Read through the lines below and copy the ones holding the string "Syntax".

[Given records]
⟨

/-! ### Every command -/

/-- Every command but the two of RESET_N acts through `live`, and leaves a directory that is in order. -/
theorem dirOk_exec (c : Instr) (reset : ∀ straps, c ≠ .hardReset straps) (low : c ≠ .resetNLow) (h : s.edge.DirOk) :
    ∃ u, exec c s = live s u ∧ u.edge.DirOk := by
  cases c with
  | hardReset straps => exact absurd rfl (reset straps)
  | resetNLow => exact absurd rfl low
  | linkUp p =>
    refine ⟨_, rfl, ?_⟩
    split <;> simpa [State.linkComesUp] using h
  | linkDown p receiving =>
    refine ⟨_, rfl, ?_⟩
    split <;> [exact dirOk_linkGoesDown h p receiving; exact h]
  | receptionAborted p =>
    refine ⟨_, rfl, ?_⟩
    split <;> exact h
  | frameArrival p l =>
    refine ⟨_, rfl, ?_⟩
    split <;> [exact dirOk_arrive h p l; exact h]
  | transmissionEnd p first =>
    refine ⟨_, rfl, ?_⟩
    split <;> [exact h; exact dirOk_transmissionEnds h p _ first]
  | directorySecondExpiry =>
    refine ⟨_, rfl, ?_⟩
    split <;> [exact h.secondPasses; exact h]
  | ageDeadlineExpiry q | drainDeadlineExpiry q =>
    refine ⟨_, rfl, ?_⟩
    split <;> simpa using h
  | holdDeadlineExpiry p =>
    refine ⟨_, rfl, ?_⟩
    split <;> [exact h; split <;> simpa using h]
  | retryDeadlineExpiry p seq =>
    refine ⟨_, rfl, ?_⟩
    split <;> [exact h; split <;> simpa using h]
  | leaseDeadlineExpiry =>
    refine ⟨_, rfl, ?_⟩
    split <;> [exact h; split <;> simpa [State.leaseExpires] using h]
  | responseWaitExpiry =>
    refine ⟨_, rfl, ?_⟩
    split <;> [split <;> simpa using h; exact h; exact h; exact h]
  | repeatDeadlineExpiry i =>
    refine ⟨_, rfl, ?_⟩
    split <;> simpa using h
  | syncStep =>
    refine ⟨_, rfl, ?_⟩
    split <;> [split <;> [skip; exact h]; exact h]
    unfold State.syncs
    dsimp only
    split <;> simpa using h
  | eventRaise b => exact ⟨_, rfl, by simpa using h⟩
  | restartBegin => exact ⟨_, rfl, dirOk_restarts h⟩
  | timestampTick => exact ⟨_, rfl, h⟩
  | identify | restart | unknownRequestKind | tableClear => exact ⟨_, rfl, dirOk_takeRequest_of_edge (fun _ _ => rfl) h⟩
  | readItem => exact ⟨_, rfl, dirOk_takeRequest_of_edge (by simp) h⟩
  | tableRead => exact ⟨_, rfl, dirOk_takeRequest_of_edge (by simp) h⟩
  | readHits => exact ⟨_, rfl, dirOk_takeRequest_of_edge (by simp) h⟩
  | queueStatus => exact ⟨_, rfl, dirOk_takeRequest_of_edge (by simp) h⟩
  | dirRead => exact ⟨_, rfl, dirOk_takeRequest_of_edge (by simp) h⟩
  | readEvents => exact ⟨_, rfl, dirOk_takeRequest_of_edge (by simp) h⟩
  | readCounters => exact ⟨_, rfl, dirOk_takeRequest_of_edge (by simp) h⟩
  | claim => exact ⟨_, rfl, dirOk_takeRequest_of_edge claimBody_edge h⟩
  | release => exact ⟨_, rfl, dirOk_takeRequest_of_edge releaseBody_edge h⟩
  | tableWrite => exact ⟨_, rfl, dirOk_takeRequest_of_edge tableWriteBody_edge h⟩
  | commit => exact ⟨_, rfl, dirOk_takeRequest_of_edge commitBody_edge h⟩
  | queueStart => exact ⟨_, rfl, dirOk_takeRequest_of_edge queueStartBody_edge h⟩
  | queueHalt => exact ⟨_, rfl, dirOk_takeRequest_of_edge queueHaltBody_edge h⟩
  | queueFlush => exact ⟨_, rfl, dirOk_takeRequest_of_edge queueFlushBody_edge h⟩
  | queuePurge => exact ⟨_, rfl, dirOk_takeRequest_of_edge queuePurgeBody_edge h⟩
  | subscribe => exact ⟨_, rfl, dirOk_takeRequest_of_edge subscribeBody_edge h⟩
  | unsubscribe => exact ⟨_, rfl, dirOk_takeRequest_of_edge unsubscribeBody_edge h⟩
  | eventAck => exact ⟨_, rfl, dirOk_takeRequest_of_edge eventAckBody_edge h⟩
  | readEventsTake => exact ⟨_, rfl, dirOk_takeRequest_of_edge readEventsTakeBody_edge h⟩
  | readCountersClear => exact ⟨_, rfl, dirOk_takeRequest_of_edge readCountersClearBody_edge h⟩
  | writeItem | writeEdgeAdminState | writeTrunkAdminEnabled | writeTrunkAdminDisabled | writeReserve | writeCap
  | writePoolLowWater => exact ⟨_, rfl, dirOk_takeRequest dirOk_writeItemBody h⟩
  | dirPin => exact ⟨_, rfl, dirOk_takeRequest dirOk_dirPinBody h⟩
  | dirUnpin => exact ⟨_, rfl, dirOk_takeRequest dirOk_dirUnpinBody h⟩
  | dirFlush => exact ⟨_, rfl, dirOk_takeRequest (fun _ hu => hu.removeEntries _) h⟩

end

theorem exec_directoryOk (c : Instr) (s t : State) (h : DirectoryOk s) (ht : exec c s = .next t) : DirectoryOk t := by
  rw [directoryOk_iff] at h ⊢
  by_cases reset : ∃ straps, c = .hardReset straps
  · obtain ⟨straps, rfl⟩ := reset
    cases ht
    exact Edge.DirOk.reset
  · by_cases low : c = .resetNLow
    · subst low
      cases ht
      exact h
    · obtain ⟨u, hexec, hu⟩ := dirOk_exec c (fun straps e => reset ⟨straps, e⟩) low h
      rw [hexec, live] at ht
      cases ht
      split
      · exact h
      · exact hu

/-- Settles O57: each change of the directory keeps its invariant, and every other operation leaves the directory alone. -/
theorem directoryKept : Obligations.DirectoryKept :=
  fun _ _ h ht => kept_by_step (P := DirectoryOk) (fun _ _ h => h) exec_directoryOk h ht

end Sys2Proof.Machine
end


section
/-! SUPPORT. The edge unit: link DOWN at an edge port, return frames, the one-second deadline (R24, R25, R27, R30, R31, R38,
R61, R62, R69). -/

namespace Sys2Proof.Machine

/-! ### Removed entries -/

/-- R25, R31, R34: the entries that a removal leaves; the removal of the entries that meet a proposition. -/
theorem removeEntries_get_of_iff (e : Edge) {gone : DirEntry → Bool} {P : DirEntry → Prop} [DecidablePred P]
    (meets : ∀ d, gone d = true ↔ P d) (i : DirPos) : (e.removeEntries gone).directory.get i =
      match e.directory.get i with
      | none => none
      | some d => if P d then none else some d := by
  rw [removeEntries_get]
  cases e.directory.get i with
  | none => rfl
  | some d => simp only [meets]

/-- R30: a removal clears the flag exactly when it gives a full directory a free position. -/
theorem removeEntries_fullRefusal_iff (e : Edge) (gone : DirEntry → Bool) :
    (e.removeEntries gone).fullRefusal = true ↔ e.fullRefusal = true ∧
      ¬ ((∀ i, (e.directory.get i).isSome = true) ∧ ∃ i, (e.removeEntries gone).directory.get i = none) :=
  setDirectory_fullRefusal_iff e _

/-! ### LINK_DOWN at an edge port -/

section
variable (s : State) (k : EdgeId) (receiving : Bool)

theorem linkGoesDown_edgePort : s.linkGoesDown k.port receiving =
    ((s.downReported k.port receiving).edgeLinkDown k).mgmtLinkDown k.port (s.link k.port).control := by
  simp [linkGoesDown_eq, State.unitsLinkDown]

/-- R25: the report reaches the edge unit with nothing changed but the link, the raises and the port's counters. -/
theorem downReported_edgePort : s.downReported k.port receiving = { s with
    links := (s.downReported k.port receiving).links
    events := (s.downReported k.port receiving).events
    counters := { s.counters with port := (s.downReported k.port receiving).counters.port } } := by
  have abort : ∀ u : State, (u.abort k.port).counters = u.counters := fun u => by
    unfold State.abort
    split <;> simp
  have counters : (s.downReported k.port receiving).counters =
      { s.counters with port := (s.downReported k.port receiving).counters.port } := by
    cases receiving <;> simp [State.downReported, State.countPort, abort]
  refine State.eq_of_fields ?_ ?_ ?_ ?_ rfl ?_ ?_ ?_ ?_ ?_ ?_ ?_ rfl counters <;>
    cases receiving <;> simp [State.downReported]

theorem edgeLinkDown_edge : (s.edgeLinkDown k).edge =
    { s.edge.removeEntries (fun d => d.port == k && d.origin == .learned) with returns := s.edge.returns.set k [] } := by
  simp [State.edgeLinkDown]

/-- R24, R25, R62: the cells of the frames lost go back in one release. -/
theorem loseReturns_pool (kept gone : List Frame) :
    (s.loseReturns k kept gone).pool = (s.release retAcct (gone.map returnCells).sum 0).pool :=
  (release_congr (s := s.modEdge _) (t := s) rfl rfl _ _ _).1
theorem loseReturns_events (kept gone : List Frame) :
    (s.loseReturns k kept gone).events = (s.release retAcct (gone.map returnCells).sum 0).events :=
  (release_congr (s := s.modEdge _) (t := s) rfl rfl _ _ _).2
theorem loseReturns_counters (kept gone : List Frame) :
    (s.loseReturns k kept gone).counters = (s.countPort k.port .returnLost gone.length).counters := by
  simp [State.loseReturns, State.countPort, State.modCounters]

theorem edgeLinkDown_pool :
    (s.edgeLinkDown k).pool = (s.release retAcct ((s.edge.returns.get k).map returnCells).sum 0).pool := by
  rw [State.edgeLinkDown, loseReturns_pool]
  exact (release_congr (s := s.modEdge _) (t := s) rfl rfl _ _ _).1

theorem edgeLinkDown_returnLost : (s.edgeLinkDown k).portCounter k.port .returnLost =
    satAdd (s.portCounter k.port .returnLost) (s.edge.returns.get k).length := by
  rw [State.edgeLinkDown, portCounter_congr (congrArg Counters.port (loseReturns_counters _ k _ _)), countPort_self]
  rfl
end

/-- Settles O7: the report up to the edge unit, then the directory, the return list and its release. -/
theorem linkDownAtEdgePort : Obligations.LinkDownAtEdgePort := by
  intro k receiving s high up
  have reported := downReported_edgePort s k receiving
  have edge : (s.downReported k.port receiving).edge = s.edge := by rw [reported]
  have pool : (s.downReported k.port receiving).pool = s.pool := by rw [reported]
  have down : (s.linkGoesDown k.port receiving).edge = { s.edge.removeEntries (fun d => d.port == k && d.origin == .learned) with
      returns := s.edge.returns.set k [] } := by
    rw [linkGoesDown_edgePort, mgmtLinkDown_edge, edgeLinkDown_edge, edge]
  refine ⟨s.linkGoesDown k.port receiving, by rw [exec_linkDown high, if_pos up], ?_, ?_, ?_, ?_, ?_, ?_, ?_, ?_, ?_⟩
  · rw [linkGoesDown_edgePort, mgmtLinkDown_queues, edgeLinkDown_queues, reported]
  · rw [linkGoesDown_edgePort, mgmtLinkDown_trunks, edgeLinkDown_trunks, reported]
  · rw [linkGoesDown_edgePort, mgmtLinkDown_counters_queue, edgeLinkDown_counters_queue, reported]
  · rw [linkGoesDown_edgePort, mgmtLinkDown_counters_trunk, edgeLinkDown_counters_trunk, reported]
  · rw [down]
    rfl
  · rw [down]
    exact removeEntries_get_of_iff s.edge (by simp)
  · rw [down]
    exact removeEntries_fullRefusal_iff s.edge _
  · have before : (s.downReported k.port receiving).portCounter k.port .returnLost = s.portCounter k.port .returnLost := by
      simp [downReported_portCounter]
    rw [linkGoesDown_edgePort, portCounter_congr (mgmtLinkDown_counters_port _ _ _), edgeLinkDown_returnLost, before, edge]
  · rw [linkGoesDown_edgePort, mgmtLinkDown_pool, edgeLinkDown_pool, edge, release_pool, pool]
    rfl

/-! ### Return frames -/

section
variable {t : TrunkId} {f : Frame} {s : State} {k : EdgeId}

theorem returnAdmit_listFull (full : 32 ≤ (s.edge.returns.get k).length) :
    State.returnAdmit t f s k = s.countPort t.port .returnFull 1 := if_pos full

⟩
⟨

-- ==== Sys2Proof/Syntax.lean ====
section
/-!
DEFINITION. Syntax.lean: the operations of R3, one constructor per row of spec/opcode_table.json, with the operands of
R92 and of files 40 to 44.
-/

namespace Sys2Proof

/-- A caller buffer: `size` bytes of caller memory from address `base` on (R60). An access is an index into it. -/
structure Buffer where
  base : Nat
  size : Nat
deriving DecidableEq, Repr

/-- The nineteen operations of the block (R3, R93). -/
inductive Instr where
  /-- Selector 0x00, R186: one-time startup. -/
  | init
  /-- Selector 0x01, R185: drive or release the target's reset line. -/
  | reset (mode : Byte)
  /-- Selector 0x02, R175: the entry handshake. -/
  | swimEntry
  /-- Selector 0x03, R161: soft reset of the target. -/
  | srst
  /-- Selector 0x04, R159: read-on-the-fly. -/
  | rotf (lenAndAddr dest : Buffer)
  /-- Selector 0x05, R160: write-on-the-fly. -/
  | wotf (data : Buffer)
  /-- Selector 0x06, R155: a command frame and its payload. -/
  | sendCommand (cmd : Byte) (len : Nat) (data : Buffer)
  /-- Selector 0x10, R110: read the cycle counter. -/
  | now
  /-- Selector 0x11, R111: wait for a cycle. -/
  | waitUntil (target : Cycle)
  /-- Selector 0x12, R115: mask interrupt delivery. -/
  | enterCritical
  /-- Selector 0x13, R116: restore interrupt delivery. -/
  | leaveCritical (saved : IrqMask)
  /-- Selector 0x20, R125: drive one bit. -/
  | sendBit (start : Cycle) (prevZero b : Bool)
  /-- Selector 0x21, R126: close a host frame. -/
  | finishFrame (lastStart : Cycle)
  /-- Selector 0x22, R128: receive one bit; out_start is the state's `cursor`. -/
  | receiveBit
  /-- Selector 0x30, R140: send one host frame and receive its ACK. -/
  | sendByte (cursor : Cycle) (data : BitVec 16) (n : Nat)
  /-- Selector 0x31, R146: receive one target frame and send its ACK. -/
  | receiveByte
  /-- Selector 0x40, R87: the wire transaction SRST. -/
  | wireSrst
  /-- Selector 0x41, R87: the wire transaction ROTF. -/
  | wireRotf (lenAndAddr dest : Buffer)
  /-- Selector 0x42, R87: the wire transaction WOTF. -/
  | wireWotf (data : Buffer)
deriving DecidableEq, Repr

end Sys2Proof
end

⟩

[Answer box]
-- ==== Sys2Proof/Syntax.lean ====
DEFINITION. Syntax.lean: the operations of R3, one constructor per row of spec/opcode_table.json, with the operands of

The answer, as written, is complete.